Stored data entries
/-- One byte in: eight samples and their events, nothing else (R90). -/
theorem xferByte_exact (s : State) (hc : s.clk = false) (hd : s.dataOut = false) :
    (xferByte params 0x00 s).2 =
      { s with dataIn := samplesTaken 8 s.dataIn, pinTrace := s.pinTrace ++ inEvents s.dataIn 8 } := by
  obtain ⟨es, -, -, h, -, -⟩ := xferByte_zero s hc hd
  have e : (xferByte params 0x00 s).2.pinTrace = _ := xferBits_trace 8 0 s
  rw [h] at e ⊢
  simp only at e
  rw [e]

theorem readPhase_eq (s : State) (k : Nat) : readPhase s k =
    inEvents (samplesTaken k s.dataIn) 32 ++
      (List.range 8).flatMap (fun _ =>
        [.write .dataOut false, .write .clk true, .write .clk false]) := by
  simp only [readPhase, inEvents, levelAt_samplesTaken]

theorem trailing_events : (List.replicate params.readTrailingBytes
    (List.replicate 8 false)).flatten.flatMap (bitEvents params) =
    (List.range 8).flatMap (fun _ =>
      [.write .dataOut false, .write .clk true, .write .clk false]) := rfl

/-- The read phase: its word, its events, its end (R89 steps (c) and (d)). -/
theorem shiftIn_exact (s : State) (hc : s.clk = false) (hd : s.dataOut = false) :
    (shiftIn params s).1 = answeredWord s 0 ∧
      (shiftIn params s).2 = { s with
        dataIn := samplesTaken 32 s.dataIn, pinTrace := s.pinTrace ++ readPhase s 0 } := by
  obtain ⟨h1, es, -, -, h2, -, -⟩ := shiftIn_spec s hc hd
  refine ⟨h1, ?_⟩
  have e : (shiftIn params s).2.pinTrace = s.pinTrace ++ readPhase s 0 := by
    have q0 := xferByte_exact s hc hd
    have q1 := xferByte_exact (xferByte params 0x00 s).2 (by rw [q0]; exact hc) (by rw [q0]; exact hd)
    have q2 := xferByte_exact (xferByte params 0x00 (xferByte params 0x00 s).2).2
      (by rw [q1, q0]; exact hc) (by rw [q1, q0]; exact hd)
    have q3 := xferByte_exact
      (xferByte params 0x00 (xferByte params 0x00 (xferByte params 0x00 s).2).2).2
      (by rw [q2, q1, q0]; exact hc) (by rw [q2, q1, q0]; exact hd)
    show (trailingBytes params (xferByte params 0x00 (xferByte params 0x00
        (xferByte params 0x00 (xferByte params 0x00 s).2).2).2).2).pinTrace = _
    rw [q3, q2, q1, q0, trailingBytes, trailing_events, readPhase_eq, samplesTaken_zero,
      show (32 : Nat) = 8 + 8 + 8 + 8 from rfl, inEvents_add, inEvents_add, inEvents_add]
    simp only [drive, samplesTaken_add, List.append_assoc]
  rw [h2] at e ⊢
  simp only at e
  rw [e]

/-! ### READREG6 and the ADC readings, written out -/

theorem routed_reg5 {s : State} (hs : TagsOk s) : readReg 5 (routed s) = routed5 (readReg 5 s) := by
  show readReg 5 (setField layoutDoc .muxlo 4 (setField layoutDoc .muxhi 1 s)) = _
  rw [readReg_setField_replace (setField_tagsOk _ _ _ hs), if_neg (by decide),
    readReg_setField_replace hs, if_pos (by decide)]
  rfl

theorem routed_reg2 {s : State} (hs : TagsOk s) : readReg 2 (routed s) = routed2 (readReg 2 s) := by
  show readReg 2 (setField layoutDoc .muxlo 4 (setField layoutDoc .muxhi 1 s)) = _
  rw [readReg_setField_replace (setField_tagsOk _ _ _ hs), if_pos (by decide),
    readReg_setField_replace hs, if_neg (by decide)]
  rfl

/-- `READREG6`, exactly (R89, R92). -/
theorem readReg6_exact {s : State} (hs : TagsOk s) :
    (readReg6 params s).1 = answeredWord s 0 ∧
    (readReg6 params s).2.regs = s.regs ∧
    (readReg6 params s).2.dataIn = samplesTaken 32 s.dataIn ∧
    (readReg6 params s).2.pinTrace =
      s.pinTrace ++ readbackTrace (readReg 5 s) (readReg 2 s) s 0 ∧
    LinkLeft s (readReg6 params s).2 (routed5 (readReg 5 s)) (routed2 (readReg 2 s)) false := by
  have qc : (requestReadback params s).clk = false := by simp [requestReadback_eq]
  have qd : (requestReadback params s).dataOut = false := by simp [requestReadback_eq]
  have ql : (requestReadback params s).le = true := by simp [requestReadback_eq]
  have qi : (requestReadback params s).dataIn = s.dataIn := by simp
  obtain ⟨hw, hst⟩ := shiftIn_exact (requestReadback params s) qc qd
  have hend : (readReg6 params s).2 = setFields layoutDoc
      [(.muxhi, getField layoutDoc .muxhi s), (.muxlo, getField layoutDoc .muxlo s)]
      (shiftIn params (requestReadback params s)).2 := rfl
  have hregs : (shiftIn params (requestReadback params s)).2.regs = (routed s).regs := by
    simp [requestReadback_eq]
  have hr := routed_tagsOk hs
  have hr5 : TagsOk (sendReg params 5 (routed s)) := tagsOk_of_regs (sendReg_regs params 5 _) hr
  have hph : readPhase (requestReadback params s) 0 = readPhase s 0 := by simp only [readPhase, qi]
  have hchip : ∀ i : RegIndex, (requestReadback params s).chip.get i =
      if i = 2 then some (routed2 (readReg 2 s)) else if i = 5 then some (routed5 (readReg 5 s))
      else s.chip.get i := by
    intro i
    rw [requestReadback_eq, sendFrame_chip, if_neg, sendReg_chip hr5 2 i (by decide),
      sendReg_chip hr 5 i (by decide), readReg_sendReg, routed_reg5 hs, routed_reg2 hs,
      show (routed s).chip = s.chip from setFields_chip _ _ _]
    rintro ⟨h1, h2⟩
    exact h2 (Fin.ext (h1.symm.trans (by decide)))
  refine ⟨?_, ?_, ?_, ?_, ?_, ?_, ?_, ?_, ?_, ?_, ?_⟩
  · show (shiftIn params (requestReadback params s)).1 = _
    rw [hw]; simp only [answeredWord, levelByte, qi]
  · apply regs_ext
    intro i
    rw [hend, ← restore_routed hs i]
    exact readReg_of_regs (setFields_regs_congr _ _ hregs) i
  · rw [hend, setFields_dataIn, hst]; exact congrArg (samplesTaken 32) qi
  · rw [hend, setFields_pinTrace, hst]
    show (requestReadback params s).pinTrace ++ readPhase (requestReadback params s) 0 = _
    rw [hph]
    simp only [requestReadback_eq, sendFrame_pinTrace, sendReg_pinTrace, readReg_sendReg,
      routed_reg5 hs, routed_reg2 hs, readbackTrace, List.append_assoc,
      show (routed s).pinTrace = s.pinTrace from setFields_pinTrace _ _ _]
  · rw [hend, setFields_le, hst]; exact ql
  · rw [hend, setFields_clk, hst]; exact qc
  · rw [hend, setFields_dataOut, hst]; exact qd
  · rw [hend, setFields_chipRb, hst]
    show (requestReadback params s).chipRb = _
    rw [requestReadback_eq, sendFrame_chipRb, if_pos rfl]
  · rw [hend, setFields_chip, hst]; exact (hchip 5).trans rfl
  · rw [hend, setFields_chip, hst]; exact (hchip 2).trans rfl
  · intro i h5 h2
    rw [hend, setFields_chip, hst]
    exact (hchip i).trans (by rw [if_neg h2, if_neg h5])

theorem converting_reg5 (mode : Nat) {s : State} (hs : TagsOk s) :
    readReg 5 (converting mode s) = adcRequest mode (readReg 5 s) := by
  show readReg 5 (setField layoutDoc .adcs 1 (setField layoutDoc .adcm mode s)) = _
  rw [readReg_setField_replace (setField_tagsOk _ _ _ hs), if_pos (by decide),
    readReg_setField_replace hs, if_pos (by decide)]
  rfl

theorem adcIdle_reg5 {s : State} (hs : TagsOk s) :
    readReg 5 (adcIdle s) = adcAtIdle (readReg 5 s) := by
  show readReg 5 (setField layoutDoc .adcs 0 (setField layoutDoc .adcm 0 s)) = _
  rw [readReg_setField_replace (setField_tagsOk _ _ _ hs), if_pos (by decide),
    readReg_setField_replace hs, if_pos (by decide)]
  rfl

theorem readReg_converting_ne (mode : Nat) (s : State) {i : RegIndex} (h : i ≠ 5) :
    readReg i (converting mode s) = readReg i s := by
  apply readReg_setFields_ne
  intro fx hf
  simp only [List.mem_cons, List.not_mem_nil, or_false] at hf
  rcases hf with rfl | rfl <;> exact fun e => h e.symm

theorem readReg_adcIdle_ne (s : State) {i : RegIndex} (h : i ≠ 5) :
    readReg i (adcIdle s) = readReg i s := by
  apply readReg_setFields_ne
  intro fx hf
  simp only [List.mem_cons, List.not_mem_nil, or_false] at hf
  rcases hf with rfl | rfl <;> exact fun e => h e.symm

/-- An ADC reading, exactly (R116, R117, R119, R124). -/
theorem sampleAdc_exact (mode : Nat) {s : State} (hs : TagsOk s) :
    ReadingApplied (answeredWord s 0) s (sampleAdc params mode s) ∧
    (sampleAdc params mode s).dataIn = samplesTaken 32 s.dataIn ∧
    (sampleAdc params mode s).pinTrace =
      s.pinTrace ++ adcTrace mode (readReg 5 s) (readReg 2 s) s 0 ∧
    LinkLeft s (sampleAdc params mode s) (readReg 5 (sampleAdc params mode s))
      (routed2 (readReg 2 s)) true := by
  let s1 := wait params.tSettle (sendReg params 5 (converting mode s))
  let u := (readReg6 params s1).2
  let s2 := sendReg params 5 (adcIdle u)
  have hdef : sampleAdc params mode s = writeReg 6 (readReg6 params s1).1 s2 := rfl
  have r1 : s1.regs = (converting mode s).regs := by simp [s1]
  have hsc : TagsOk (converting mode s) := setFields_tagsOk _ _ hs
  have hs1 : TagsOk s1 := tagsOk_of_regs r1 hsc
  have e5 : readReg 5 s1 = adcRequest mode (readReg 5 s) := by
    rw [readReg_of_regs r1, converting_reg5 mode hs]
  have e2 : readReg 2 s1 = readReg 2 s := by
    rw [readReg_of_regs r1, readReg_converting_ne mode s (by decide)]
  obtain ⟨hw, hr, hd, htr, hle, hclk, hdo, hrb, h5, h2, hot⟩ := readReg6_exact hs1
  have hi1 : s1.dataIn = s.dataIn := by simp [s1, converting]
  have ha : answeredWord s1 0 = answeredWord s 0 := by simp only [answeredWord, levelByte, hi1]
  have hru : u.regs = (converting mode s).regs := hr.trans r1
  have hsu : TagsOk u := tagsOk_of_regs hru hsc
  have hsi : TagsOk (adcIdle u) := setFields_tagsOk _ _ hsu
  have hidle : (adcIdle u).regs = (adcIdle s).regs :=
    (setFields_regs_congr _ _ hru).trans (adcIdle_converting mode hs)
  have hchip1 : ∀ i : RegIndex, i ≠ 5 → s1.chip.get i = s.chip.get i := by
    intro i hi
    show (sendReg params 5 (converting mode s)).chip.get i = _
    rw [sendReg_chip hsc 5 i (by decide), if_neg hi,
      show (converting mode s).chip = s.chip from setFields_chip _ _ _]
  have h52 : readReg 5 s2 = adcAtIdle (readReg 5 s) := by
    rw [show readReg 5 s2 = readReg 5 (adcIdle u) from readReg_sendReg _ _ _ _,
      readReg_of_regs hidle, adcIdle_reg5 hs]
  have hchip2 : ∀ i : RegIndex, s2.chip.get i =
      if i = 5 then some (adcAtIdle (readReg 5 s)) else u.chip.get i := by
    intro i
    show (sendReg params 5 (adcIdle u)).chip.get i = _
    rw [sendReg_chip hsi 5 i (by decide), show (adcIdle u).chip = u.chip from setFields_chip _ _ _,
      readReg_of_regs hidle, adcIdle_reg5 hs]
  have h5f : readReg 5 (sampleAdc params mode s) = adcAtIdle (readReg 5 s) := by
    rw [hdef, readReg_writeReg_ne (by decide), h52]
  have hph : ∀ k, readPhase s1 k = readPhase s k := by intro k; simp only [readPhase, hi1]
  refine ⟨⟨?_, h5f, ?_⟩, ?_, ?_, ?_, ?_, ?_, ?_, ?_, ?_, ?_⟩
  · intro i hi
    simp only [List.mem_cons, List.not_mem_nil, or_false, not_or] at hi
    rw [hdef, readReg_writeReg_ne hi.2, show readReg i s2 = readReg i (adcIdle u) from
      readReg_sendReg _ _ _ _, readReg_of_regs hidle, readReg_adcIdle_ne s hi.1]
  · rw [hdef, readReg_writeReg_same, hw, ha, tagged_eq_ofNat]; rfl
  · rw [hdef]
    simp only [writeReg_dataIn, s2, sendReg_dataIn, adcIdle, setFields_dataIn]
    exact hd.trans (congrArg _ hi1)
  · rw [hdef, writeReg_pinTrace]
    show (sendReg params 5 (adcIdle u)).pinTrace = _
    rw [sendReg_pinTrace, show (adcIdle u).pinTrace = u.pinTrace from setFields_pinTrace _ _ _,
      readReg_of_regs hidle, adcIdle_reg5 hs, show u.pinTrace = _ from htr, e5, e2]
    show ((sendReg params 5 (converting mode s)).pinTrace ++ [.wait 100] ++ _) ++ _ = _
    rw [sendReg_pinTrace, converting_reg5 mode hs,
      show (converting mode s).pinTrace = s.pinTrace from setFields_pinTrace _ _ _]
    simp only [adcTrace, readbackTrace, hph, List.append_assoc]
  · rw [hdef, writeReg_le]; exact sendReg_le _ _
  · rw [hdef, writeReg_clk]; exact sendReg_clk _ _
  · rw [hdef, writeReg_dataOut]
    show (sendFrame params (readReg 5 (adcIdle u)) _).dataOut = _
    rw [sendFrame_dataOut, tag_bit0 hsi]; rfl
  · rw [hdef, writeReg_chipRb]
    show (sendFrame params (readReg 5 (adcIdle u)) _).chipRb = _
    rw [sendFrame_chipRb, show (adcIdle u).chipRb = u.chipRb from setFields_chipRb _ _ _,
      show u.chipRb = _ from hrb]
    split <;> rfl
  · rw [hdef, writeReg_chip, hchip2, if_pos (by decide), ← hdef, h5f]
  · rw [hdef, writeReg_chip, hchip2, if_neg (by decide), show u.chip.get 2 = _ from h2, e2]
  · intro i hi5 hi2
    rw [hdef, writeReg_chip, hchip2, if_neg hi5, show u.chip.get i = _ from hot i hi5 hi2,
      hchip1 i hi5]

## Task description
Check each line of the records for the string "exactly" and copy those that have it.

## Task response
/-- `READREG6`, exactly (R89, R92). -/
/-- An ADC reading, exactly (R116, R117, R119, R124). -/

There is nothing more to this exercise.